■ **EXERCISE DETAILS**: In the following listing, find the lines containing "execWmRaise" and report them.

■ **DATA FOR REVIEW**:

-- ==== Sys2Proof/Laws/Granules.lean ====
section
/-! SUPPORT. Laws/Granules.lean: the operations and commands of Machine/Granules.lean keep the queue, the canonical form of DRAM and the credits. -/
namespace Sys2Proof.Machine
variable {wr : Bool}

theorem State.anyPort_keeps {s₀ : State} (s : State) (order : Nat) (code : Nat) (act : Journal → State) (hk : Keeps wr s₀ s) (hact : ∀ x0, Keeps wr s₀ (act x0)) : KeepsRes wr s₀ (State.anyPort s order code act) := by
  unfold State.anyPort
  repeat' first
    | with_reducible assumption
    | intro _
    | with_reducible exact Keeps.refl _
    | with_reducible apply State.answer_keeps
    | with_reducible apply State.onDev_keeps
    | with_reducible apply State.updPly_keeps
    | with_reducible apply State.updPort_keeps
    | with_reducible apply KeepsRes.next
    | with_reducible apply Keeps.ite
    | with_reducible apply hact
    | split

theorem execElyInfo_keeps (order : Nat) (s : State) : KeepsRes wr s (execElyInfo order s) := by
  unfold execElyInfo
  have hk : Keeps wr s s := Keeps.refl s
  repeat' first
    | with_reducible assumption
    | intro _
    | with_reducible exact Keeps.refl _
    | with_reducible apply State.answer_keeps
    | with_reducible apply State.anyPort_keeps
    | with_reducible apply State.onDev_keeps
    | with_reducible apply State.updPly_keeps
    | with_reducible apply State.updPort_keeps
    | with_reducible apply KeepsRes.next
    | with_reducible apply State.clocked_keeps

theorem execContainerStage_keeps (order : Nat) (c : Option Container) (s : State) : KeepsRes wr s (execContainerStage order c s) := by
  unfold execContainerStage
  have hk : Keeps wr s s := Keeps.refl s
  repeat' first
    | with_reducible assumption
    | intro _
    | with_reducible exact Keeps.refl _
    | with_reducible apply State.onDev_keeps
    | with_reducible apply State.clocked_keeps
    | with_reducible apply State.fetchBuffer_keeps
    | with_reducible apply State.answer_keeps
    | with_reducible apply State.managed_keeps
    | with_reducible apply State.updPly_keeps
    | with_reducible apply State.updPort_keeps
    | with_reducible apply KeepsRes.next
    | with_reducible apply Keeps.ite
    | split
    | dsimp only
    | simp only [Keeps.mkDev_iff]

theorem execSvnCommit_keeps (order : Nat) (s : State) : KeepsRes wr s (execSvnCommit order s) := by
  unfold execSvnCommit
  have hk : Keeps wr s s := Keeps.refl s
  repeat' first
    | with_reducible assumption
    | intro _
    | with_reducible exact Keeps.refl _
    | with_reducible apply State.onDev_keeps
    | with_reducible apply State.clocked_keeps
    | with_reducible apply State.answer_keeps
    | with_reducible apply State.managed_keeps
    | with_reducible apply State.updPly_keeps
    | with_reducible apply State.updPort_keeps
    | with_reducible apply KeepsRes.next
    | with_reducible apply Keeps.ite
    | split
    | dsimp only
    | simp only [Keeps.mkDev_iff]

theorem execWmRaise_keeps (order : Nat) (s : State) : KeepsRes wr s (execWmRaise order s) := by
  unfold execWmRaise
  have hk : Keeps wr s s := Keeps.refl s
  repeat' first
    | with_reducible assumption
    | intro _
    | with_reducible exact Keeps.refl _
    | with_reducible apply State.answer_keeps
    | with_reducible apply State.managed_keeps
    | with_reducible apply State.onDev_keeps
    | with_reducible apply State.updPly_keeps
    | with_reducible apply State.updPort_keeps
    | with_reducible apply KeepsRes.next
    | with_reducible apply State.clocked_keeps
    | with_reducible apply Keeps.ite

theorem execMemGive_keeps (order : Nat) (s : State) : KeepsRes wr s (execMemGive order s) := by
  unfold execMemGive
  have hk : Keeps wr s s := Keeps.refl s
  repeat' first
    | with_reducible assumption
    | intro _
    | with_reducible exact Keeps.refl _
    | with_reducible apply State.answer_keeps
    | with_reducible apply State.managed_keeps
    | with_reducible apply State.onDev_keeps
    | with_reducible apply State.updPly_keeps
    | with_reducible apply State.updPort_keeps
    | with_reducible apply KeepsRes.next
    | with_reducible apply State.clocked_keeps
    | with_reducible apply Keeps.ite
    | split

theorem execMemTake_keeps (order : Nat) (s : State) : KeepsRes wr s (execMemTake order s) := by
  unfold execMemTake
  have hk : Keeps wr s s := Keeps.refl s
  repeat' first
    | with_reducible assumption
    | intro _
    | with_reducible exact Keeps.refl _
    | with_reducible apply State.answer_keeps
    | with_reducible apply State.hold_keeps
    | with_reducible apply State.managed_keeps
    | with_reducible apply State.onDev_keeps
    | with_reducible apply State.updPly_keeps
    | with_reducible apply State.updPort_keeps
    | with_reducible apply KeepsRes.next
    | with_reducible apply State.clocked_keeps
    | with_reducible apply Keeps.ite
    | split

theorem execGranuleScrubDone_keeps (gran : Nat) (s : State) : KeepsRes true s (execGranuleScrubDone gran s) := by
  unfold execGranuleScrubDone
  have hk : Keeps true s s := Keeps.refl s
  repeat' first
    | with_reducible assumption
    | intro _
    | with_reducible exact Keeps.refl _
    | with_reducible apply State.each_keeps
    | with_reducible apply State.onDev_keeps
    | with_reducible apply State.clocked_keeps
    | with_reducible apply State.reachGranule_keeps
    | (with_reducible refine State.takeMem_keeps (by assumption) ?_)
    | with_reducible apply State.answer_keeps
    | with_reducible apply State.updPly_keeps
    | with_reducible apply State.updPort_keeps
    | (with_reducible refine Keeps.mkTake _ (by assumption) ?_)
    | with_reducible apply Keeps.mkScrub
    | with_reducible apply KeepsRes.next
    | with_reducible apply Keeps.ite
    | split
    | dsimp only
    | simp only [Keeps.mkDev_iff]

theorem execLend_keeps (order : Nat) (s : State) : KeepsRes wr s (execLend order s) := by
  unfold execLend
  have hk : Keeps wr s s := Keeps.refl s
  repeat' first
    | with_reducible assumption
    | intro _
    | with_reducible exact Keeps.refl _
    | with_reducible apply State.onDev_keeps
    | with_reducible apply State.updPly_keeps
    | with_reducible apply State.clocked_keeps
    | with_reducible apply State.answer_keeps
    | with_reducible apply State.hold_keeps
    | with_reducible apply State.managed_keeps
    | with_reducible apply State.updPort_keeps
    | with_reducible apply Keeps.foldl
    | with_reducible apply KeepsRes.next
    | with_reducible apply Keeps.ite
    | split
    | dsimp only
    | simp only [Keeps.mkDev_iff]

theorem execUnlend_keeps (order : Nat) (s : State) : KeepsRes wr s (execUnlend order s) := by
  unfold execUnlend
  have hk : Keeps wr s s := Keeps.refl s
  repeat' first
    | with_reducible assumption
    | intro _
    | with_reducible exact Keeps.refl _
    | with_reducible apply State.answer_keeps
    | with_reducible apply State.hold_keeps
    | with_reducible apply State.managed_keeps
    | with_reducible apply State.onDev_keeps
    | with_reducible apply State.updPly_keeps
    | with_reducible apply State.updPort_keeps
    | with_reducible apply KeepsRes.next
    | with_reducible apply State.clocked_keeps
    | with_reducible apply Keeps.ite
    | split

theorem execOwnerQuery_keeps (order : Nat) (s : State) : KeepsRes wr s (execOwnerQuery order s) := by
  unfold execOwnerQuery
  have hk : Keeps wr s s := Keeps.refl s
  repeat' first
    | with_reducible assumption
    | intro _
    | with_reducible exact Keeps.refl _
    | with_reducible apply State.answer_keeps
    | with_reducible apply State.anyPort_keeps
    | with_reducible apply State.onDev_keeps
    | with_reducible apply State.updPly_keeps
    | with_reducible apply State.updPort_keeps
    | with_reducible apply KeepsRes.next
    | with_reducible apply State.clocked_keeps
    | with_reducible apply Keeps.ite

theorem State.retainedFails_keeps {s₀ : State} (s : State) (hk : Keeps wr s₀ s) : Keeps wr s₀ (State.retainedFails s) := by
  unfold State.retainedFails
  repeat' first
    | with_reducible assumption
    | with_reducible apply State.onDev_keeps
    | with_reducible apply Keeps.ite
    | split

theorem execElyRestartTrigger_keeps (cause : Fin 16) (s : State) : KeepsRes wr s (execElyRestartTrigger cause s) := by
  unfold execElyRestartTrigger
  have hk : Keeps wr s s := Keeps.refl s
  repeat' first
    | with_reducible assumption
    | intro _
    | with_reducible exact Keeps.refl _
    | with_reducible apply State.clocked_keeps
    | with_reducible apply State.restartElytra_keeps
    | with_reducible apply State.retainedFails_keeps
    | with_reducible apply State.onDev_keeps
    | with_reducible apply State.updPly_keeps
    | with_reducible apply State.updPort_keeps
    | with_reducible apply KeepsRes.next
    | with_reducible apply Keeps.ite
    | split
    | dsimp only
    | simp only [Keeps.mkDev_iff]

theorem execElyWatchdogExpiry_keeps (s : State) : KeepsRes wr s (execElyWatchdogExpiry s) := by
  unfold execElyWatchdogExpiry
  have hk : Keeps wr s s := Keeps.refl s
  repeat' first
    | with_reducible assumption
    | intro _
    | with_reducible exact Keeps.refl _
    | with_reducible apply State.restartElytra_keeps
    | with_reducible apply State.onDev_keeps
    | with_reducible apply State.updPly_keeps
    | with_reducible apply State.updPort_keeps
    | with_reducible apply KeepsRes.next
    | with_reducible apply State.clocked_keeps

theorem execElyRestartDone_keeps (s : State) : KeepsRes wr s (execElyRestartDone s) := by
  unfold execElyRestartDone
  have hk : Keeps wr s s := Keeps.refl s
  repeat' first
    | with_reducible assumption
    | intro _
    | with_reducible exact Keeps.refl _
    | with_reducible apply State.each_keeps
    | with_reducible apply State.onDev_keeps
    | with_reducible apply State.clocked_keeps
    | with_reducible apply State.updPly_keeps
    | with_reducible apply State.updPort_keeps
    | (with_reducible refine Keeps.mkTake _ (by assumption) ?_)
    | with_reducible apply KeepsRes.next
    | with_reducible apply Keeps.ite
    | split
    | dsimp only
    | simp only [Keeps.mkDev_iff]

end Sys2Proof.Machine
end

■ **WORKED SOLUTION**:
theorem execWmRaise_keeps (order : Nat) (s : State) : KeepsRes wr s (execWmRaise order s) := by
  unfold execWmRaise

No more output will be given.